▶ **BRIEF**
Your task is to quote the listing below exactly, beginning with its first line and ending on the line bearing "(hcombine : meaning".
*** Opening DATA FOR ANALYSIS ***
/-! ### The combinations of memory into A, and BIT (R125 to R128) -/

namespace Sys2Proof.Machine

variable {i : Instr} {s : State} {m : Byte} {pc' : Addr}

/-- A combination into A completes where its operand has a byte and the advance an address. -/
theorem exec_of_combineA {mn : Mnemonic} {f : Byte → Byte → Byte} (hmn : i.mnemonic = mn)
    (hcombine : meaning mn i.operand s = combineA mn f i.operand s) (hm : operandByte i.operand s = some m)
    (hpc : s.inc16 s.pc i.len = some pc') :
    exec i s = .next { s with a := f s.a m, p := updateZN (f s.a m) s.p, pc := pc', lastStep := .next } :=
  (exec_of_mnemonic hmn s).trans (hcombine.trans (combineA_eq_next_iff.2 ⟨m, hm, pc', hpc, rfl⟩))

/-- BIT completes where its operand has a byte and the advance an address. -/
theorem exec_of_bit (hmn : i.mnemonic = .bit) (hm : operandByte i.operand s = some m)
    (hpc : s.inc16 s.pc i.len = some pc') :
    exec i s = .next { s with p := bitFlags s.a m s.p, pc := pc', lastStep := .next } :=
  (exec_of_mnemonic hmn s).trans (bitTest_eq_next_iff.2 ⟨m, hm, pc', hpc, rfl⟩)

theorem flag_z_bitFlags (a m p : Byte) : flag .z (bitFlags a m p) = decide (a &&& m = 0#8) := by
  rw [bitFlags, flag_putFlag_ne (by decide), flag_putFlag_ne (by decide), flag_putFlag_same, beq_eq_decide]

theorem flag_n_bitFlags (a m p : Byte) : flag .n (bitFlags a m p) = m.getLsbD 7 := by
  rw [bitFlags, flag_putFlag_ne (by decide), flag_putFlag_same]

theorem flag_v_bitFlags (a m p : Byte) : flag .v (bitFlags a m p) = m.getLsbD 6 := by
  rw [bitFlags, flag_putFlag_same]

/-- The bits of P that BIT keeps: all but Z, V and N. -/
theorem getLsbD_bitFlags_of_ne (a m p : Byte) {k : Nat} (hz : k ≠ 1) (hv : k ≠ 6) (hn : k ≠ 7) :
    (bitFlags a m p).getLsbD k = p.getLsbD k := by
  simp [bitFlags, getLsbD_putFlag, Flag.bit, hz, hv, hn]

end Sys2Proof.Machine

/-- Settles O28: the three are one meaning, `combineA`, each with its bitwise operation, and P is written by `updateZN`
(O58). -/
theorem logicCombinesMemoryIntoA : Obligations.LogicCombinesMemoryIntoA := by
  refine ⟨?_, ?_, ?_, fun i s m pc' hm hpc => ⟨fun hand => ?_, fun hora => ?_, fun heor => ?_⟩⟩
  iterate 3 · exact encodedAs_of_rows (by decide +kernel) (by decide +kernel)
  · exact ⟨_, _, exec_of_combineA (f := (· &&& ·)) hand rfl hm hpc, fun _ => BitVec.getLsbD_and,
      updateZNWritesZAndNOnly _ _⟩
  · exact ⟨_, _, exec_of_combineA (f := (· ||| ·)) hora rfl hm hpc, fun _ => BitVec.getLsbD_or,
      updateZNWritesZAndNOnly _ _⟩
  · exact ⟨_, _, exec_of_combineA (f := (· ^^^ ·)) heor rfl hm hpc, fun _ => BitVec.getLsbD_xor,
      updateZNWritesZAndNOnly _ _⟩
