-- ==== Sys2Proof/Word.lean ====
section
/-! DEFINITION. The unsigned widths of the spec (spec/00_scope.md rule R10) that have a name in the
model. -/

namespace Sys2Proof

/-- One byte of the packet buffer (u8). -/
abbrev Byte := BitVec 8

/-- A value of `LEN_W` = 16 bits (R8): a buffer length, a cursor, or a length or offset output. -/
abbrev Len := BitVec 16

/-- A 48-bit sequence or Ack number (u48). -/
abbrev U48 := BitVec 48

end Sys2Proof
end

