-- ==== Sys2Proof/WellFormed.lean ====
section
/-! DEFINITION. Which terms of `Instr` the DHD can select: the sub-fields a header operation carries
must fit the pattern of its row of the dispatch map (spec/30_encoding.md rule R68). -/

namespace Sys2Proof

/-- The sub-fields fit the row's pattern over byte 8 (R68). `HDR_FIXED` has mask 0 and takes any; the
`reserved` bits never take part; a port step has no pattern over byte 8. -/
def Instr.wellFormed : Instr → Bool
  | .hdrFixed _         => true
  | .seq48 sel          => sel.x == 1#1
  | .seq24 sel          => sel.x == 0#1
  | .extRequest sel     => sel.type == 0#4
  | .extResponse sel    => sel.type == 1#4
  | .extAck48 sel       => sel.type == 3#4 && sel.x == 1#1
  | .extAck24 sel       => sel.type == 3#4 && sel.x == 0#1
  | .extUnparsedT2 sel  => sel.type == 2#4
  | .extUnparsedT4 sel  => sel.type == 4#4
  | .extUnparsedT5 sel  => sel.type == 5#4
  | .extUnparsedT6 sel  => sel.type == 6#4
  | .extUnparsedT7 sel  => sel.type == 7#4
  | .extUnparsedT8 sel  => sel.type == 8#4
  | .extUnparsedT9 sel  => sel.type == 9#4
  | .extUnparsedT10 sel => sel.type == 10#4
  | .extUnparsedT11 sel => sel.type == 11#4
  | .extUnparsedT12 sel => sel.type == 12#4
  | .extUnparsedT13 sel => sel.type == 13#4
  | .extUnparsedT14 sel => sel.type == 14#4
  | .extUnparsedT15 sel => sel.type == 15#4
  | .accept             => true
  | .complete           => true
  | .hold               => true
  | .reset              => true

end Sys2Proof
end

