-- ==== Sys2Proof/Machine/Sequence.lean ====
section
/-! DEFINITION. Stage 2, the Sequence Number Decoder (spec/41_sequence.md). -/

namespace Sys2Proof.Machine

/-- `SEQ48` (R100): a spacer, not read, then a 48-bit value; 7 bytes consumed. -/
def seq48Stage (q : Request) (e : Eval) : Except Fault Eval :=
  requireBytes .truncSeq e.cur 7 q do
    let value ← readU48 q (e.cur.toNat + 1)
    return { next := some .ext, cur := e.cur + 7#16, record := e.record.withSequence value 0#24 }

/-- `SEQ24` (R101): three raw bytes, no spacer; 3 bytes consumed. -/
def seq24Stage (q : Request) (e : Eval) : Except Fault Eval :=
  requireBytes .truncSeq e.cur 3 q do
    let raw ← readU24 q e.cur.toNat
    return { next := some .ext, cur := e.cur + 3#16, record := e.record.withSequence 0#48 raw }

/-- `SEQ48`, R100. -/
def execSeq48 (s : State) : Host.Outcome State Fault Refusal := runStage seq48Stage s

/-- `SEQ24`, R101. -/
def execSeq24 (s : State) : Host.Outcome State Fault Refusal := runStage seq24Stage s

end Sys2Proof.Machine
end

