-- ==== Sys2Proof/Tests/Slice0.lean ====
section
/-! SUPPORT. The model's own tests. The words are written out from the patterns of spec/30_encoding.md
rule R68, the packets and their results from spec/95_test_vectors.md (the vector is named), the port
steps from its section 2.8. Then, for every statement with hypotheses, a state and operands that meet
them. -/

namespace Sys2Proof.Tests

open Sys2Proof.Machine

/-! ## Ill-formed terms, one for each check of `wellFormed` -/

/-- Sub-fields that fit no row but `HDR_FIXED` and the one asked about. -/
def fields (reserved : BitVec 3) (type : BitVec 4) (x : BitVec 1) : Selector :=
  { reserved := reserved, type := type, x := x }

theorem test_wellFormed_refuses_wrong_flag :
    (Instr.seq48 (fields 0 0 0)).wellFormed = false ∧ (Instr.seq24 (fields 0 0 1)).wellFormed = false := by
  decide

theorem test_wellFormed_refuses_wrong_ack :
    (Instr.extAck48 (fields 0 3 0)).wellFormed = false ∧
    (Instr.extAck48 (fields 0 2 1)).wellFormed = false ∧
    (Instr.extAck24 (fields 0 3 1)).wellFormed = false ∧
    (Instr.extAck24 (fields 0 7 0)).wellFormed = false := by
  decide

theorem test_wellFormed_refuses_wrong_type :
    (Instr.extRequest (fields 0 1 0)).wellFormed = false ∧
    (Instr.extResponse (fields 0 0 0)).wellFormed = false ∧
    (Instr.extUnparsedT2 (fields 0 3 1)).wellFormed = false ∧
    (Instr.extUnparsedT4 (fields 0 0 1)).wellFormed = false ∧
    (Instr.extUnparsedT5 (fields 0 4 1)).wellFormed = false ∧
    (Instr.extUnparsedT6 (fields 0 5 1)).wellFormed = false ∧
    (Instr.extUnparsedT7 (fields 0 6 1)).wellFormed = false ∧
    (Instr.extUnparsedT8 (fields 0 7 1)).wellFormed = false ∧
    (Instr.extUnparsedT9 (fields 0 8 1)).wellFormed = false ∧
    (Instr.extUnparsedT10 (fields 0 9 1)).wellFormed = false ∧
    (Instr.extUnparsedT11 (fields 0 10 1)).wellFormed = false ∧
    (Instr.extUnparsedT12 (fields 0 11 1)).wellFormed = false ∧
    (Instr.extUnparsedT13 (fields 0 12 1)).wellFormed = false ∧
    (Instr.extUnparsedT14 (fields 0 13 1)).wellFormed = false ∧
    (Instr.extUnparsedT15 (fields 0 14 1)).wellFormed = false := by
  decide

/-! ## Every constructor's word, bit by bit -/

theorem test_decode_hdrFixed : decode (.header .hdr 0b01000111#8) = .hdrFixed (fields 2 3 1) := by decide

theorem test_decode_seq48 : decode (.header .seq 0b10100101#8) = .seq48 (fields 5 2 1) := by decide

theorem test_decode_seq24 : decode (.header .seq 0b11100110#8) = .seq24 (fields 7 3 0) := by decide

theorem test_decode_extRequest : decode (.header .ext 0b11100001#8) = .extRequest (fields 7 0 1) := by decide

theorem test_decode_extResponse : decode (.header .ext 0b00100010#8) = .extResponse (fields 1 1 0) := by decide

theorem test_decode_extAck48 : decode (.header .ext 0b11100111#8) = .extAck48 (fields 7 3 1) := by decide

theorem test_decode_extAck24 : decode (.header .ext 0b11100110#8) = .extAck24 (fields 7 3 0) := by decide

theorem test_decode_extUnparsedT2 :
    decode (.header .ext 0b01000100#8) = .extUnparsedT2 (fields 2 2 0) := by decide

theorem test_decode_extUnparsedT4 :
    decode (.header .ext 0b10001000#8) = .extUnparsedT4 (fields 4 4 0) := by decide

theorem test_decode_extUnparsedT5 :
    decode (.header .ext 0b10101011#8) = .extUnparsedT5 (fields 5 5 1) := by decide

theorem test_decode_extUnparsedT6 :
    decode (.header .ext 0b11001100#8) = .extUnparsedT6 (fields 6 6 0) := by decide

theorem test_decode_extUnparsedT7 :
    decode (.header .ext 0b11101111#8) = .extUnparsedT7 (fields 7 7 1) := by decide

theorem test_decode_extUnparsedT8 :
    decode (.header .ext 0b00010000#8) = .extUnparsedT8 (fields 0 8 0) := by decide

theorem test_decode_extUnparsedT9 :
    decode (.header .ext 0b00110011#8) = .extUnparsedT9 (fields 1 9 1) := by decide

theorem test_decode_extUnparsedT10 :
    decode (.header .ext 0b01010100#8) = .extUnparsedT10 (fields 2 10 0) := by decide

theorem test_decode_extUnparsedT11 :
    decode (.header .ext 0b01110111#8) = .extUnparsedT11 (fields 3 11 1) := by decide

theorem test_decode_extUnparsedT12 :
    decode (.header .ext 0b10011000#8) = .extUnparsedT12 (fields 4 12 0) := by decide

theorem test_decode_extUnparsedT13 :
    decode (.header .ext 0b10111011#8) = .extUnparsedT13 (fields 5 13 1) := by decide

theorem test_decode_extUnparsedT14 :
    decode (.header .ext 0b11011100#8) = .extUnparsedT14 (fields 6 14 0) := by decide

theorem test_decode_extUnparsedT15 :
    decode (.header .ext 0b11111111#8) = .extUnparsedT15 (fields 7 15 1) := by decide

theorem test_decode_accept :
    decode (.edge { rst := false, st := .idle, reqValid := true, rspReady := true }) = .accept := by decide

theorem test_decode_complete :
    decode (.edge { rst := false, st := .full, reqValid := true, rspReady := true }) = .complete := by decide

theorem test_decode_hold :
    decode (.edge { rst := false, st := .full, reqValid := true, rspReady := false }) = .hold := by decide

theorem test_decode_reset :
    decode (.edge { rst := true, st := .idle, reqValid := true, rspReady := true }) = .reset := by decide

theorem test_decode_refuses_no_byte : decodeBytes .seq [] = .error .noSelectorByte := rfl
*** Closing DATA FOR ANALYSIS ***
▶ **FINISHED EXERCISE**
/-! ### The combinations of memory into A, and BIT (R125 to R128) -/

namespace Sys2Proof.Machine

variable {i : Instr} {s : State} {m : Byte} {pc' : Addr}

/-- A combination into A completes where its operand has a byte and the advance an address. -/
theorem exec_of_combineA {mn : Mnemonic} {f : Byte → Byte → Byte} (hmn : i.mnemonic = mn)
    (hcombine : meaning mn i.operand s = combineA mn f i.operand s) (hm : operandByte i.operand s = some m)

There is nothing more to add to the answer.